The first gut was pretty much solid weed....I didn't even take the rod out of the jeep. There were a couple of BYTB yakers past the third bar but didn't see them do any good. They were south of HI before the big house on the curve. It's the worse I've seen. Maybe someone else will post up with better info...but from what I saw today, it's nasty. gb


----------



## redlover (Sep 18, 2012)

if that's the case then I'll save my 4hrs driving for next month.

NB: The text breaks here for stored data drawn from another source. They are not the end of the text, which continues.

/-- Settles O12: the branches of R85; the checksum of no bytes is its seeds. -/
theorem rxRlenChecksLength : Obligations.RxRlenChecksLength := by
  refine ⟨decodeRx_rlen, fun s b l hf hp hl => ?_⟩
  have hx : exec (.rxRlen b) s = .next (lengthByte l b s) := by
    rw [hl]
    exact rxByteStep_ready hf hp _
  have hempty : checksum [] = 0xFFFF#16 := rfl
  rw [hx]
  refine ⟨fun hi => ?first, fun hi hlong => ?tooLong, fun hi h0 hchk => ?packet, fun hi h0 hchk => ?mismatch,
    fun hi h0 hmax => ?payload⟩
  case first => rw [lengthByte_of_first l b hi]; rfl
  case tooLong => rw [lengthByte_of_too_long b hi hlong]; rfl
  case packet => rw [h0, lengthByte_zero_eq b hi, frameEvent_of_eq (hempty.trans hchk.symm)]; rfl
  case mismatch => rw [h0, lengthByte_zero_eq b hi, frameEvent_of_ne (hempty.trans_ne hchk.symm)]; rfl
  case payload => rw [lengthByte_of_accepted b hi h0 hmax]; rfl

/-! ## The payload (R86 to R89, R91) -/

/-- Settles O13: R86 moves the state and nothing else. -/
theorem rxRdataEscEntersResc : Obligations.RxRdataEscEntersResc :=
  ⟨fun _ => RxDecoded.rdataEsc.decodeRx_eq, fun _ hf hp => rxByteStep_ready hf hp _⟩

/-- Settles O14: R87's record and R79's registers. -/
theorem rxRdataHdrResynchronizes : Obligations.RxRdataHdrResynchronizes :=
  ⟨fun _ => RxDecoded.rdataHdr.decodeRx_eq, fun _ hf hp => rxByteStep_ready hf hp _⟩

theorem store_of_guard {s : State} (b : Byte) (h : s.rx.len ≤ s.rx.count) :
    store b s = (s.setEvt ⟨true, EvtType.error, 1#3, s.rx.topic, s.rx.len, s.rx.count, b⟩).setRx
      RxRegs.reset := by
  rw [store_eq, if_pos h]

theorem store_of_more {s : State} (b : Byte) (hlt : s.rx.count < s.rx.len)
    (hmore : s.rx.count + 1#16 ≠ s.rx.len) : store b s = stored s b := by
  rw [store_eq, if_neg (BitVec.not_le.mpr hlt), if_neg hmore]

theorem store_of_last {s : State} (b : Byte) (hlt : s.rx.count < s.rx.len)
    (hlast : s.rx.count + 1#16 = s.rx.len) :
    store b s = ((stored s b).setEvt (completionEvt (stored s b) b)).setRx RxRegs.reset := by
  rw [store_eq, if_neg (BitVec.not_le.mpr hlt), if_pos hlast]

theorem stored_of_lt {s : State} (h : s.rx.count < s.params.maxPacketSize) (b : Byte) :
    stored s b = (s.setRxBuf (Memory.write s.rxBuf s.rx.count.toNat b)).setRx
      { s.rx with state := RxState.rdata, count := s.rx.count + 1#16 } := by
  rw [stored, rxWrite_of_lt h]

/-- Settles O15: the three cases of R91, the last with R92, and the memory law of the write. -/
theorem rxRdataByteStores : Obligations.RxRdataByteStores := by
  refine ⟨fun p b hesc hh => (RxDecoded.rdataByte b (wfPayloadByte_iff.mpr ⟨hesc, hh⟩)).decodeRx_eq, ?_⟩
  rintro s b m hf hp rfl
  rw [exec_rxRdataByte hf hp]
  refine ⟨fun h => ?guard, fun hlt hmore hcell => ?more, fun hlt hlast hmax => ?last,
    Memory.read_write_self _ _ b, fun i hi => Memory.read_write_of_ne hi b⟩
  case guard => rw [store_of_guard b h]; rfl
  case more => rw [store_of_more b hlt hmore, stored_of_lt hcell]; rfl
  case last =>
    have hcell : s.rx.count < s.params.maxPacketSize := by bv_omega
    rw [store_of_last b hlt hlast, stored_of_lt hcell]
    rfl

/-- R89, a byte the strict policy rejects, on a ready RX half. -/
theorem exec_rxResc_strict {s : State} {b : Byte} (hf : s.rxFault = none) (hp : s.evt.pending = false)
    (hs : s.params.strictEscape = true) (hr : isReserved s.params.endMarker b = false) :
    exec (.rxResc b) s =
      .next (enterWfh (raiseError .unknownError s.rx.topic s.rx.len s.rx.count b s)) := by
  refine (rxByteStep_ready hf hp _).trans (congrArg _ (if_pos ?_))
  simp [hs, hr]

/-- Settles O16: R89's test, and past it the cases of R88. -/
theorem rxRescStoresLiterallyOrRejects : Obligations.RxRescStoresLiterallyOrRejects := by
  refine ⟨decodeRx_resc, fun s b m hf hp hm =>
    ⟨fun hs hr => exec_rxResc_strict hf hp hs hr, fun hliteral => ?_⟩⟩
  obtain ⟨hguard, hmore, hlast, -⟩ := rxRdataByteStores.2 s b m hf hp hm
  rw [exec_rxResc_literal hliteral]
  exact ⟨hguard, hmore, hlast⟩
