-- ==== Sys2Proof/Syntax.lean ====
section
/-!
DEFINITION. The instruction syntax of the PX9-A: one constructor per row of spec/opcode_table.json.
Rows of a slot syllable carry the fields of their encoding (R73, Tables 3.3 to 3.5 and R79); the operations of a
group-table entry carry the entry's fields (R80). The remaining rows are steps of the machine (the core's own timed
steps, engines, work distribution, host interface, fleet operation): the table gives them no encoding and no field, and
the place where one happens stands in the state (`State.ev`).
-/

namespace Sys2Proof

/-- The fields of a 64-bit group-table entry beside its OP (R80, Table 3.6). -/
structure Entry where
  cls  : BitVec 3
  fmt  : BitVec 3
  d    : BitVec 6
  a    : BitVec 6
  b    : BitVec 6
  c    : BitVec 6
  mask : BitVec 3
  bank : BitVec 3
  mod  : BitVec 22
  deriving DecidableEq, Repr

Thx gb.


----------



## 3192 (Dec 30, 2004)

this will give you some idea.........

http://www.cbwebcam.com/beach/beachcam.htm


----------



## JustSlabs (Jun 19, 2005)

It's never going to end!!!!


----------



## SurfRunner (May 22, 2004)

I sure would like to see us get a nice little tropical storm or depression so it will clean the beach up a bit.


----------



## jimj100 (Dec 1, 2012)

Ha!, galvbay,
matagorda beach webcam has that Crystal webcam BEAT! it almost reaches the end of the pier....
http://www.gomatagorda.com/matagorda-beach-webcam/


----------



## rjc1982 (Sep 27, 2005)

Got another big mass fixin' to hit this weekend.

http://www.tamug.edu/seas/SAR East .html


----------



## willygee (Jun 21, 2013)

rjc1982 said:


> Got another big mass fixin' to hit this weekend.
> 
> http://www.tamug.edu/seas/SAR East .html


yup i just made a new post for that site... i'll be keeping an eye out - makes it tough to fish that all that stuff in the water...


----------



## 3192 (Dec 30, 2004)

Tropical storms sounds good to me! Watching those guys in their front end loaders wore me out....there is no way they can keep up with that stuff. Thanks for the cam links....I'll bookmark 'em.


----------



## wish2fish (Mar 1, 2005)

Down here now. I thought people were exaggerating but I have never seen anything like this. The water is red out to the third bar. I made the drive so I am just going to try in the morning but I don't really even want to get in this water. Surfside between access 4&5


----------



## wish2fish (Mar 1, 2005)

My buddy showed up and we decided to move to the mouth of the brazos. Not much weed at all and landed two nice bulls in the 34" range.


----------



## Goose Lover (Jan 23, 2012)

What is color of the water at the Brazos and Bryan Beach?


----------



## wish2fish (Mar 1, 2005)

Goose Lover said:


> What is color of the water at the Brazos and Bryan Beach?


Toilet bowl brown.


----------